YESCARTA (axicabtagène ciloleucel) est une immunothérapie par lymphocytes T autologues génétiquement modifiés ciblant le CD19. Il s'agit d'une thérapie cellulaire avancée, parfois appelée thérapie par cellules T à récepteur antigénique chimérique (CAR-T).

Ce médicament est utilisé chez les adultes pour traiter certains types de cancer du sang, comme le lymphome diffus à grandes cellules B (LDGCB) et le lymphome de haut grade à cellules B (LHGCB) qui sont récidivants ou réfractaires à un traitement antérieur. Il est également indiqué pour le traitement du lymphome folliculaire (LF) récidivant ou réfractaire après deux lignes de traitement systémique ou plus.

Le traitement par YESCARTA est personnalisé pour chaque patient. Les cellules T du patient, un type de globule blanc qui fait partie du système immunitaire, sont prélevées à partir du sang, puis envoyées à un laboratoire spécialisé. Là, elles sont génétiquement modifiées pour exprimer un récepteur spécial, le CAR, qui les aide à reconnaître et à cibler une protéine appelée CD19 présente sur la surface des cellules cancéreuses.

Une fois modifiées, ces cellules T-CAR sont multipliées, puis réinjectées au patient par perfusion intraveineuse. Ces cellules T modifiées sont conçues pour localiser les cellules cancéreuses et les détruire, aidant ainsi à éliminer le cancer du corps.

Quels effets indésirables sont possibles avec YESCARTA ?

Effets secondaires possibles et informations de sécurité : YESCARTA (Axicabtagène Ciloleucel)

YESCARTA est une thérapie par lymphocytes T CAR qui comporte un risque de réactions indésirables graves, menaçantes pour le pronostic vital, voire mortelles, en particulier au cours des premières semaines suivant la perfusion. En raison de ces risques, le traitement est administré exclusivement dans des établissements de santé agréés.


Mises en garde encadrées obligatoires (Risques les plus graves)

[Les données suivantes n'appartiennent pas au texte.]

-- ==== Sys2Proof/Laws/Items.lean ====
section
/-! SUPPORT. What each shared operation leaves alone inside the blocks it changes: one lemma per operation, over the
items of Tables 2-1, 3-1, 4-1, 5-1 and 6-1. -/

namespace Sys2Proof.Machine

@[simp] theorem setBatch_items (st : Station) (b : Batch) (s : State) :
    (setBatch st b s).bcu.loads = s.bcu.loads := by
  unfold setBatch; split <;> simp

@[simp] theorem suspendBatches_items (s : State) :
    (suspendBatches s).bcu.loads = s.bcu.loads := by
  simp [suspendBatches, suspendBatch]

@[simp] theorem openBatch_items (st : Station) (s : State) :
    (openBatch st s).bcu.loads = s.bcu.loads := by
  simp [openBatch]

@[simp] theorem openBatches_items (s : State) :
    (openBatches s).bcu.loads = s.bcu.loads := by
  simp [openBatches]

@[simp] theorem setBrake_items (b : Brake) (r : BrakeRecord) (s : State) :
    (setBrake b r s).obs.envelope = s.obs.envelope ∧ (setBrake b r s).obs.fSup = s.obs.fSup ∧
    (setBrake b r s).obs.inspSup = s.obs.inspSup ∧ (setBrake b r s).obs.aSup = s.obs.aSup ∧
    (setBrake b r s).obs.direction = s.obs.direction ∧ (setBrake b r s).obs.endpoint = s.obs.endpoint ∧
    (setBrake b r s).obs.eFrom = s.obs.eFrom ∧ (setBrake b r s).obs.rE2 = s.obs.rE2 ∧
    (setBrake b r s).obs.ctlStop = s.obs.ctlStop ∧ (setBrake b r s).obs.vPerm2 = s.obs.vPerm2 ∧
    (setBrake b r s).obs.excursion = s.obs.excursion ∧ (setBrake b r s).obs.pS = s.obs.pS ∧
    (setBrake b r s).obs.still = s.obs.still ∧
    (setBrake b r s).obs.rollback = s.obs.rollback ∧ (setBrake b r s).obs.causes = s.obs.causes ∧
    (setBrake b r s).obs.trippedFrom = s.obs.trippedFrom ∧ (setBrake b r s).obs.stopLatch = s.obs.stopLatch ∧
    (setBrake b r s).obs.railBrake = s.obs.railBrake ∧ (setBrake b r s).obs.pfail = s.obs.pfail ∧
    (setBrake b r s).obs.carFault = s.obs.carFault ∧ (setBrake b r s).obs.liftPending = s.obs.liftPending ∧
    (setBrake b r s).obs.applyPending = s.obs.applyPending := by
  unfold setBrake; split <;> simp

@[simp] theorem applyBrake_items (b : Brake) (s : State) :
    (applyBrake b s).obs.envelope = s.obs.envelope ∧ (applyBrake b s).obs.fSup = s.obs.fSup ∧
    (applyBrake b s).obs.inspSup = s.obs.inspSup ∧ (applyBrake b s).obs.aSup = s.obs.aSup ∧
    (applyBrake b s).obs.direction = s.obs.direction ∧ (applyBrake b s).obs.endpoint = s.obs.endpoint ∧
    (applyBrake b s).obs.eFrom = s.obs.eFrom ∧ (applyBrake b s).obs.rE2 = s.obs.rE2 ∧
    (applyBrake b s).obs.ctlStop = s.obs.ctlStop ∧ (applyBrake b s).obs.vPerm2 = s.obs.vPerm2 ∧
    (applyBrake b s).obs.excursion = s.obs.excursion ∧ (applyBrake b s).obs.pS = s.obs.pS ∧
    (applyBrake b s).obs.still = s.obs.still ∧
    (applyBrake b s).obs.rollback = s.obs.rollback ∧ (applyBrake b s).obs.causes = s.obs.causes ∧
    (applyBrake b s).obs.trippedFrom = s.obs.trippedFrom ∧ (applyBrake b s).obs.stopLatch = s.obs.stopLatch ∧
    (applyBrake b s).obs.railBrake = s.obs.railBrake ∧ (applyBrake b s).obs.pfail = s.obs.pfail ∧
    (applyBrake b s).obs.carFault = s.obs.carFault ∧ (applyBrake b s).obs.liftPending = s.obs.liftPending ∧
    (applyBrake b s).obs.applyPending = s.obs.applyPending := by
  unfold applyBrake; split <;> simp

@[simp] theorem liftBrake_items (b : Brake) (s : State) :
    (liftBrake b s).obs.envelope = s.obs.envelope ∧ (liftBrake b s).obs.fSup = s.obs.fSup ∧
    (liftBrake b s).obs.inspSup = s.obs.inspSup ∧ (liftBrake b s).obs.aSup = s.obs.aSup ∧
    (liftBrake b s).obs.direction = s.obs.direction ∧ (liftBrake b s).obs.endpoint = s.obs.endpoint ∧
    (liftBrake b s).obs.eFrom = s.obs.eFrom ∧ (liftBrake b s).obs.rE2 = s.obs.rE2 ∧
    (liftBrake b s).obs.ctlStop = s.obs.ctlStop ∧ (liftBrake b s).obs.vPerm2 = s.obs.vPerm2 ∧
    (liftBrake b s).obs.excursion = s.obs.excursion ∧ (liftBrake b s).obs.pS = s.obs.pS ∧
    (liftBrake b s).obs.still = s.obs.still ∧
    (liftBrake b s).obs.rollback = s.obs.rollback ∧ (liftBrake b s).obs.causes = s.obs.causes ∧
    (liftBrake b s).obs.trippedFrom = s.obs.trippedFrom ∧ (liftBrake b s).obs.stopLatch = s.obs.stopLatch ∧
    (liftBrake b s).obs.railBrake = s.obs.railBrake ∧ (liftBrake b s).obs.pfail = s.obs.pfail ∧
    (liftBrake b s).obs.carFault = s.obs.carFault ∧ (liftBrake b s).obs.liftPending = s.obs.liftPending ∧
    (liftBrake b s).obs.applyPending = s.obs.applyPending := by
  unfold liftBrake; split <;> simp

@[simp] theorem recordTrip_items (n : TripState) (st : Option Step) (s : State) :
    (recordTrip n st s).tsq.direction = s.tsq.direction ∧ (recordTrip n st s).tsq.origin = s.tsq.origin ∧
    (recordTrip n st s).tsq.target = s.tsq.target ∧ (recordTrip n st s).tsq.mode = s.tsq.mode ∧
    (recordTrip n st s).tsq.silent = s.tsq.silent ∧ (recordTrip n st s).tsq.halts = s.tsq.halts ∧
    (recordTrip n st s).tsq.consoleTimer = s.tsq.consoleTimer ∧
    (recordTrip n st s).tsq.callLines = s.tsq.callLines := by
  simp [recordTrip]

@[simp] theorem obsOnTrip_items (n : TripState) (s : State) :
    (obsOnTrip n s).obs.fSup = s.obs.fSup ∧ (obsOnTrip n s).obs.inspSup = s.obs.inspSup ∧
    (obsOnTrip n s).obs.aSup = s.obs.aSup ∧ (obsOnTrip n s).obs.direction = s.obs.direction ∧
    (obsOnTrip n s).obs.rE2 = s.obs.rE2 ∧ (obsOnTrip n s).obs.pS = s.obs.pS ∧
    (obsOnTrip n s).obs.still = s.obs.still ∧
    (obsOnTrip n s).obs.causes = s.obs.causes ∧ (obsOnTrip n s).obs.trippedFrom = s.obs.trippedFrom ∧
    (obsOnTrip n s).obs.stopLatch = s.obs.stopLatch ∧ (obsOnTrip n s).obs.brakes = s.obs.brakes ∧
    (obsOnTrip n s).obs.railBrake = s.obs.railBrake ∧ (obsOnTrip n s).obs.pfail = s.obs.pfail ∧
    (obsOnTrip n s).obs.carFault = s.obs.carFault := by
  simp only [obsOnTrip, updObs_obs]; split <;> simp

@[simp] theorem bcuOnTrip_items (n : TripState) (s : State) :
    (bcuOnTrip n s).bcu.loads = s.bcu.loads := by
  unfold bcuOnTrip; split <;> simp

@[simp] theorem restReference_items (s : State) :
    (restReference s).srg.vTgt = s.srg.vTgt ∧ (restReference s).srg.band = s.srg.band ∧
    (restReference s).srg.fRef = s.srg.fRef ∧ (restReference s).srg.insp = s.srg.insp ∧
    (restReference s).srg.phase = s.srg.phase ∧ (restReference s).srg.ctlTarget = s.srg.ctlTarget ∧
    (restReference s).srg.active = s.srg.active ∧ (restReference s).srg.period = s.srg.period ∧
    (restReference s).srg.dir = s.srg.dir ∧ (restReference s).srg.dirPending = s.srg.dirPending ∧
    (restReference s).srg.warning = s.srg.warning ∧ (restReference s).srg.warn = s.srg.warn ∧
    (restReference s).srg.frozen = s.srg.frozen := by
  unfold restReference; split <;> simp [Srg.zeroed]

@[simp] theorem srgOnTrip_items (o n : TripState) (s : State) :
    (srgOnTrip o n s).srg.vTgt = s.srg.vTgt ∧ (srgOnTrip o n s).srg.band = s.srg.band ∧
    (srgOnTrip o n s).srg.fRef = s.srg.fRef ∧ (srgOnTrip o n s).srg.insp = s.srg.insp ∧
    (srgOnTrip o n s).srg.phase = s.srg.phase ∧ (srgOnTrip o n s).srg.active = s.srg.active ∧
    (srgOnTrip o n s).srg.period = s.srg.period ∧ (srgOnTrip o n s).srg.dir = s.srg.dir := by
  simp [srgOnTrip, Srg.onTrip]

@[simp] theorem rmuOnTrip_items (n : TripState) (s : State) :
    (rmuOnTrip n s).rmu.channels = s.rmu.channels ∧ (rmuOnTrip n s).rmu.x2 = s.rmu.x2 ∧
    (rmuOnTrip n s).rmu.dx2 = s.rmu.dx2 ∧ (rmuOnTrip n s).rmu.vSup = s.rmu.vSup ∧
    (rmuOnTrip n s).rmu.vAvg = s.rmu.vAvg ∧ (rmuOnTrip n s).rmu.known = s.rmu.known ∧
    (rmuOnTrip n s).rmu.twoChannel = s.rmu.twoChannel ∧ (rmuOnTrip n s).rmu.pA = s.rmu.pA ∧
    (rmuOnTrip n s).rmu.p1 = s.rmu.p1 ∧ (rmuOnTrip n s).rmu.p2 = s.rmu.p2 ∧ (rmuOnTrip n s).rmu.dM2 = s.rmu.dM2 ∧
    (rmuOnTrip n s).rmu.dSL = s.rmu.dSL := by
  simp [rmuOnTrip]

@[simp] theorem changeTrip_items (n : TripState) (st : Option Step) (s : State) :
    (changeTrip n st s).tsq.direction = s.tsq.direction ∧ (changeTrip n st s).tsq.origin = s.tsq.origin ∧
    (changeTrip n st s).tsq.target = s.tsq.target ∧ (changeTrip n st s).tsq.mode = s.tsq.mode ∧
    (changeTrip n st s).tsq.silent = s.tsq.silent ∧ (changeTrip n st s).tsq.halts = s.tsq.halts ∧
    (changeTrip n st s).tsq.consoleTimer = s.tsq.consoleTimer ∧
    (changeTrip n st s).tsq.callLines = s.tsq.callLines ∧ (changeTrip n st s).srg.vTgt = s.srg.vTgt ∧
    (changeTrip n st s).srg.band = s.srg.band ∧ (changeTrip n st s).srg.fRef = s.srg.fRef ∧
    (changeTrip n st s).srg.insp = s.srg.insp ∧ (changeTrip n st s).srg.phase = s.srg.phase ∧
    (changeTrip n st s).srg.active = s.srg.active ∧ (changeTrip n st s).srg.period = s.srg.period ∧
    (changeTrip n st s).srg.dir = s.srg.dir ∧ (changeTrip n st s).obs.fSup = s.obs.fSup ∧
    (changeTrip n st s).obs.inspSup = s.obs.inspSup ∧ (changeTrip n st s).obs.aSup = s.obs.aSup ∧
    (changeTrip n st s).obs.direction = s.obs.direction ∧ (changeTrip n st s).obs.rE2 = s.obs.rE2 ∧
    (changeTrip n st s).obs.pS = s.obs.pS ∧
    (changeTrip n st s).obs.still = s.obs.still ∧ (changeTrip n st s).obs.causes = s.obs.causes ∧
    (changeTrip n st s).obs.trippedFrom = s.obs.trippedFrom ∧ (changeTrip n st s).obs.stopLatch = s.obs.stopLatch ∧
    (changeTrip n st s).obs.brakes = s.obs.brakes ∧ (changeTrip n st s).obs.railBrake = s.obs.railBrake ∧
    (changeTrip n st s).obs.pfail = s.obs.pfail ∧ (changeTrip n st s).obs.carFault = s.obs.carFault ∧
    (changeTrip n st s).rmu.channels = s.rmu.channels ∧ (changeTrip n st s).rmu.x2 = s.rmu.x2 ∧
    (changeTrip n st s).rmu.dx2 = s.rmu.dx2 ∧ (changeTrip n st s).rmu.vSup = s.rmu.vSup ∧
    (changeTrip n st s).rmu.vAvg = s.rmu.vAvg ∧ (changeTrip n st s).rmu.known = s.rmu.known ∧
    (changeTrip n st s).rmu.twoChannel = s.rmu.twoChannel ∧ (changeTrip n st s).rmu.pA = s.rmu.pA ∧
    (changeTrip n st s).rmu.p1 = s.rmu.p1 ∧ (changeTrip n st s).rmu.p2 = s.rmu.p2 ∧
    (changeTrip n st s).rmu.dM2 = s.rmu.dM2 ∧ (changeTrip n st s).rmu.dSL = s.rmu.dSL ∧
    (changeTrip n st s).bcu.loads = s.bcu.loads := by
  unfold changeTrip; split <;> simp

@[simp] theorem joinCause_items (k : CauseKind) (src : CauseSource) (s : State) :
    (joinCause k src s).obs.envelope = s.obs.envelope ∧ (joinCause k src s).obs.fSup = s.obs.fSup ∧
    (joinCause k src s).obs.inspSup = s.obs.inspSup ∧ (joinCause k src s).obs.aSup = s.obs.aSup ∧
    (joinCause k src s).obs.direction = s.obs.direction ∧ (joinCause k src s).obs.endpoint = s.obs.endpoint ∧
    (joinCause k src s).obs.eFrom = s.obs.eFrom ∧ (joinCause k src s).obs.rE2 = s.obs.rE2 ∧
    (joinCause k src s).obs.ctlStop = s.obs.ctlStop ∧ (joinCause k src s).obs.vPerm2 = s.obs.vPerm2 ∧
    (joinCause k src s).obs.excursion = s.obs.excursion ∧ (joinCause k src s).obs.pS = s.obs.pS ∧
    (joinCause k src s).obs.still = s.obs.still ∧
    (joinCause k src s).obs.rollback = s.obs.rollback ∧ (joinCause k src s).obs.trippedFrom = s.obs.trippedFrom ∧
    (joinCause k src s).obs.stopLatch = s.obs.stopLatch ∧ (joinCause k src s).obs.brakes = s.obs.brakes ∧
    (joinCause k src s).obs.railBrake = s.obs.railBrake ∧ (joinCause k src s).obs.pfail = s.obs.pfail ∧
    (joinCause k src s).obs.carFault = s.obs.carFault ∧ (joinCause k src s).obs.liftPending = s.obs.liftPending ∧
    (joinCause k src s).obs.applyPending = s.obs.applyPending := by
  simp [joinCause]

@[simp] theorem dropDrive_items (s : State) :
    (dropDrive s).tsq.state = s.tsq.state ∧ (dropDrive s).tsq.step = s.tsq.step ∧
    (dropDrive s).tsq.resume = s.tsq.resume ∧ (dropDrive s).tsq.phase = s.tsq.phase ∧
    (dropDrive s).tsq.direction = s.tsq.direction ∧ (dropDrive s).tsq.origin = s.tsq.origin ∧
    (dropDrive s).tsq.target = s.tsq.target ∧ (dropDrive s).tsq.mode = s.tsq.mode ∧
    (dropDrive s).tsq.lastChange = s.tsq.lastChange ∧ (dropDrive s).tsq.silent = s.tsq.silent ∧
    (dropDrive s).tsq.move = s.tsq.move ∧ (dropDrive s).tsq.halts = s.tsq.halts ∧
    (dropDrive s).tsq.warningEnded = s.tsq.warningEnded ∧ (dropDrive s).tsq.closureTimer = s.tsq.closureTimer ∧
    (dropDrive s).tsq.consoleTimer = s.tsq.consoleTimer ∧ (dropDrive s).tsq.callLines = s.tsq.callLines ∧
    (dropDrive s).srg.vRef = s.srg.vRef ∧ (dropDrive s).srg.vTgt = s.srg.vTgt ∧
    (dropDrive s).srg.band = s.srg.band ∧ (dropDrive s).srg.fRef = s.srg.fRef ∧
    (dropDrive s).srg.insp = s.srg.insp ∧ (dropDrive s).srg.phase = s.srg.phase ∧
    (dropDrive s).srg.ctlTarget = s.srg.ctlTarget ∧ (dropDrive s).srg.active = s.srg.active ∧
    (dropDrive s).srg.period = s.srg.period ∧ (dropDrive s).srg.dir = s.srg.dir ∧
    (dropDrive s).srg.dirPending = s.srg.dirPending ∧ (dropDrive s).srg.warning = s.srg.warning ∧
    (dropDrive s).srg.warn = s.srg.warn ∧ (dropDrive s).srg.frozen = s.srg.frozen := by
  simp [dropDrive]

@[simp] theorem stopReference_items (s : State) :
    (stopReference s).srg.band = s.srg.band ∧ (stopReference s).srg.fRef = s.srg.fRef ∧
    (stopReference s).srg.insp = s.srg.insp ∧ (stopReference s).srg.phase = s.srg.phase ∧
    (stopReference s).srg.active = s.srg.active ∧ (stopReference s).srg.period = s.srg.period ∧
    (stopReference s).srg.dir = s.srg.dir ∧ (stopReference s).srg.dirPending = s.srg.dirPending ∧
    (stopReference s).srg.warning = s.srg.warning ∧ (stopReference s).srg.warn = s.srg.warn ∧
    (stopReference s).srg.frozen = s.srg.frozen := by
  simp [stopReference]

@[simp] theorem serviceBraking_items (s : State) :
    (serviceBraking s).tsq.state = s.tsq.state ∧ (serviceBraking s).tsq.step = s.tsq.step ∧
    (serviceBraking s).tsq.resume = s.tsq.resume ∧ (serviceBraking s).tsq.phase = s.tsq.phase ∧
    (serviceBraking s).tsq.direction = s.tsq.direction ∧ (serviceBraking s).tsq.origin = s.tsq.origin ∧
    (serviceBraking s).tsq.target = s.tsq.target ∧ (serviceBraking s).tsq.mode = s.tsq.mode ∧
    (serviceBraking s).tsq.lastChange = s.tsq.lastChange ∧ (serviceBraking s).tsq.silent = s.tsq.silent ∧
    (serviceBraking s).tsq.move = s.tsq.move ∧ (serviceBraking s).tsq.halts = s.tsq.halts ∧
    (serviceBraking s).tsq.warningEnded = s.tsq.warningEnded ∧
    (serviceBraking s).tsq.closureTimer = s.tsq.closureTimer ∧
    (serviceBraking s).tsq.consoleTimer = s.tsq.consoleTimer ∧ (serviceBraking s).tsq.callLines = s.tsq.callLines ∧
    (serviceBraking s).srg.band = s.srg.band ∧ (serviceBraking s).srg.fRef = s.srg.fRef ∧
    (serviceBraking s).srg.insp = s.srg.insp ∧ (serviceBraking s).srg.phase = s.srg.phase ∧
    (serviceBraking s).srg.active = s.srg.active ∧ (serviceBraking s).srg.period = s.srg.period ∧
    (serviceBraking s).srg.dir = s.srg.dir ∧ (serviceBraking s).srg.dirPending = s.srg.dirPending ∧
    (serviceBraking s).srg.warning = s.srg.warning ∧ (serviceBraking s).srg.warn = s.srg.warn ∧
    (serviceBraking s).srg.frozen = s.srg.frozen ∧ (serviceBraking s).obs.envelope = s.obs.envelope ∧
    (serviceBraking s).obs.fSup = s.obs.fSup ∧ (serviceBraking s).obs.inspSup = s.obs.inspSup ∧
    (serviceBraking s).obs.aSup = s.obs.aSup ∧ (serviceBraking s).obs.direction = s.obs.direction ∧
    (serviceBraking s).obs.endpoint = s.obs.endpoint ∧ (serviceBraking s).obs.eFrom = s.obs.eFrom ∧
    (serviceBraking s).obs.rE2 = s.obs.rE2 ∧ (serviceBraking s).obs.ctlStop = s.obs.ctlStop ∧
    (serviceBraking s).obs.vPerm2 = s.obs.vPerm2 ∧ (serviceBraking s).obs.excursion = s.obs.excursion ∧
    (serviceBraking s).obs.pS = s.obs.pS ∧
    (serviceBraking s).obs.still = s.obs.still ∧ (serviceBraking s).obs.rollback = s.obs.rollback ∧
    (serviceBraking s).obs.causes = s.obs.causes ∧ (serviceBraking s).obs.trippedFrom = s.obs.trippedFrom ∧
    (serviceBraking s).obs.stopLatch = s.obs.stopLatch ∧ (serviceBraking s).obs.railBrake = s.obs.railBrake ∧
    (serviceBraking s).obs.pfail = s.obs.pfail ∧ (serviceBraking s).obs.carFault = s.obs.carFault ∧
    (serviceBraking s).obs.liftPending = s.obs.liftPending ∧
    (serviceBraking s).obs.applyPending = s.obs.applyPending := by
  simp [serviceBraking]
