-- ==== Sys2Proof/Laws/Owners.lean ====
section
/-! SUPPORT. What each operation of the blocks' own files leaves alone, of the state and inside the blocks. -/

namespace Sys2Proof.Machine

/-! ### Position -/

@[simp] theorem updCarRecord_keeps (c : Car) (f : CarRecord → CarRecord) (s : State) :
    (s.updCarRecord c f).lts = s.lts ∧ (s.updCarRecord c f).rmu = s.rmu ∧ (s.updCarRecord c f).tsq = s.tsq ∧
    (s.updCarRecord c f).srg = s.srg ∧ (s.updCarRecord c f).obs = s.obs ∧ (s.updCarRecord c f).dru = s.dru ∧
    (s.updCarRecord c f).bcu = s.bcu ∧ (s.updCarRecord c f).lpu = s.lpu ∧ (s.updCarRecord c f).clock = s.clock ∧
    (s.updCarRecord c f).timeOfDay = s.timeOfDay ∧ (s.updCarRecord c f).minuteMs = s.minuteMs ∧
    (s.updCarRecord c f).freeIndex = s.freeIndex ∧ (s.updCarRecord c f).pending = s.pending ∧
    (s.updCarRecord c f).cpt.target = s.cpt.target := by
  simp [State.updCarRecord]

@[simp] theorem setLastMarker_keeps (c : Car) (r : CarReport) (e : Int) (x : MarkerResult) (s : State) :
    (setLastMarker c r e x s).lts = s.lts ∧ (setLastMarker c r e x s).rmu = s.rmu ∧
    (setLastMarker c r e x s).tsq = s.tsq ∧ (setLastMarker c r e x s).srg = s.srg ∧
    (setLastMarker c r e x s).obs = s.obs ∧ (setLastMarker c r e x s).dru = s.dru ∧
    (setLastMarker c r e x s).bcu = s.bcu ∧ (setLastMarker c r e x s).lpu = s.lpu ∧
    (setLastMarker c r e x s).clock = s.clock ∧ (setLastMarker c r e x s).timeOfDay = s.timeOfDay ∧
    (setLastMarker c r e x s).minuteMs = s.minuteMs ∧ (setLastMarker c r e x s).freeIndex = s.freeIndex ∧
    (setLastMarker c r e x s).pending = s.pending ∧ (setLastMarker c r e x s).cpt.target = s.cpt.target := by
  simp [setLastMarker]

@[simp] theorem home_keeps (c : Car) (r : CarReport) (m : Int) (s : State) :
    (home c r m s).lts = s.lts ∧ (home c r m s).srg = s.srg ∧ (home c r m s).obs = s.obs ∧
    (home c r m s).dru = s.dru ∧ (home c r m s).bcu = s.bcu ∧ (home c r m s).lpu = s.lpu ∧
    (home c r m s).clock = s.clock ∧ (home c r m s).timeOfDay = s.timeOfDay ∧
    (home c r m s).minuteMs = s.minuteMs ∧ (home c r m s).freeIndex = s.freeIndex ∧
    (home c r m s).pending = s.pending ∧ (home c r m s).tsq.state = s.tsq.state ∧
    (home c r m s).tsq.step = s.tsq.step ∧ (home c r m s).tsq.resume = s.tsq.resume ∧
    (home c r m s).tsq.phase = s.tsq.phase ∧ (home c r m s).tsq.direction = s.tsq.direction ∧
    (home c r m s).tsq.origin = s.tsq.origin ∧ (home c r m s).tsq.target = s.tsq.target ∧
    (home c r m s).tsq.mode = s.tsq.mode ∧ (home c r m s).tsq.lastChange = s.tsq.lastChange ∧
    (home c r m s).tsq.silent = s.tsq.silent ∧ (home c r m s).tsq.halts = s.tsq.halts ∧
    (home c r m s).tsq.driveRequest = s.tsq.driveRequest ∧ (home c r m s).tsq.warningEnded = s.tsq.warningEnded ∧
    (home c r m s).tsq.closureTimer = s.tsq.closureTimer ∧ (home c r m s).tsq.consoleTimer = s.tsq.consoleTimer ∧
    (home c r m s).tsq.callLines = s.tsq.callLines ∧ (home c r m s).rmu.channels = s.rmu.channels ∧
    (home c r m s).rmu.dx2 = s.rmu.dx2 ∧ (home c r m s).rmu.vSup = s.rmu.vSup ∧
    (home c r m s).rmu.vAvg = s.rmu.vAvg ∧ (home c r m s).rmu.twoChannel = s.rmu.twoChannel ∧
    (home c r m s).rmu.pA = s.rmu.pA ∧ (home c r m s).rmu.p1 = s.rmu.p1 ∧ (home c r m s).rmu.p2 = s.rmu.p2 ∧
    (home c r m s).rmu.dM2 = s.rmu.dM2 ∧ (home c r m s).rmu.dSL = s.rmu.dSL ∧
    (home c r m s).rmu.slipActive = s.rmu.slipActive ∧ (home c r m s).cpt.target = s.cpt.target := by
  simp [home]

Les risques graves les plus fréquents et les plus importants associés à YESCARTA comprennent :

  • Syndrome de relargage des cytokines (SRC) : Une réponse inflammatoire systémique susceptible de provoquer de la fièvre, des frissons, des difficultés respiratoires, une fatigue sévère et des lésions organiques. Ce syndrome est fréquent et peut être mortel. Sa prise en charge nécessite souvent des soins de soutien et l'utilisation de médicaments spécifiques comme le tocilizumab.
  • Toxicités neurologiques (TN) : Ces événements peuvent se manifester par des troubles graves ou menaçants pour la vie, notamment la confusion, des convulsions, des difficultés d'élocution (aphasie), des maux de tête et un œdème cérébral. Leur apparition peut survenir quelques jours à plusieurs semaines après la perfusion.

Surveillance et atténuation des risques : Les patients doivent faire l'objet d'une surveillance étroite pendant au moins quatre semaines après la perfusion, afin de détecter tout signe de SRC et de TN. Il est conseillé aux patients d'éviter de conduire ou de manipuler des machines lourdes pendant au moins 8 semaines.


Autres effets secondaires fréquents

D'autres effets secondaires sont fréquemment signalés, généralement moins graves que le SRC et les TN. Ils incluent :

Effets systémiques Effets hématologiques Risque infectieux
Fièvre, Fatigue Anémie (faible taux de globules rouges) Infections graves
Nausées, Diarrhée Neutropénie (faible taux de globules blancs) Neutropénie fébrile
Tachycardie (rythme cardiaque rapide) Thrombocytopénie (faible taux de plaquettes)

Un suivi à long terme pour la détection de nouvelles malignités est également recommandé en tant que précaution de sécurité générale pour les thérapies cellulaires génétiquement modifiées.

Surdosage et conduite à tenir en cas d’urgence

Surdosage de YESCARTA et quand consulter — Informations réglementaires officielles

La documentation réglementaire officielle relative à l'Axicabtagène ciloleucel, une thérapie par lymphocytes T CAR, définit les conséquences d'un surdosage (administration d'un nombre excessif de cellules) comme le développement de toxicités graves et dose-dépendantes.

Étendue du surdosage

Élément Description réglementaire
Manifestations documentées du surdosage Syndrome de relargage des cytokines (SRC) et Toxicités neurologiques (ICANS) sévères ou mettant la vie en danger. Les symptômes clés comprennent la fièvre, l'hypotension, la tachycardie, l'hypoxie, la confusion, les convulsions et l'encéphalopathie.
Systèmes physiologiques affectés Système nerveux, système cardiovasculaire, système respiratoire et système hématologique. Les issues graves comprennent des réactions mortelles ou engageant le pronostic vital et des cas d'œdème cérébral.
Notes de surdosage spécifiques à la population Les patients présentant une fonction rénale, hépatique, pulmonaire ou cardiaque inadéquate sont considérés comme plus vulnérables aux conséquences de ces réactions indésirables graves.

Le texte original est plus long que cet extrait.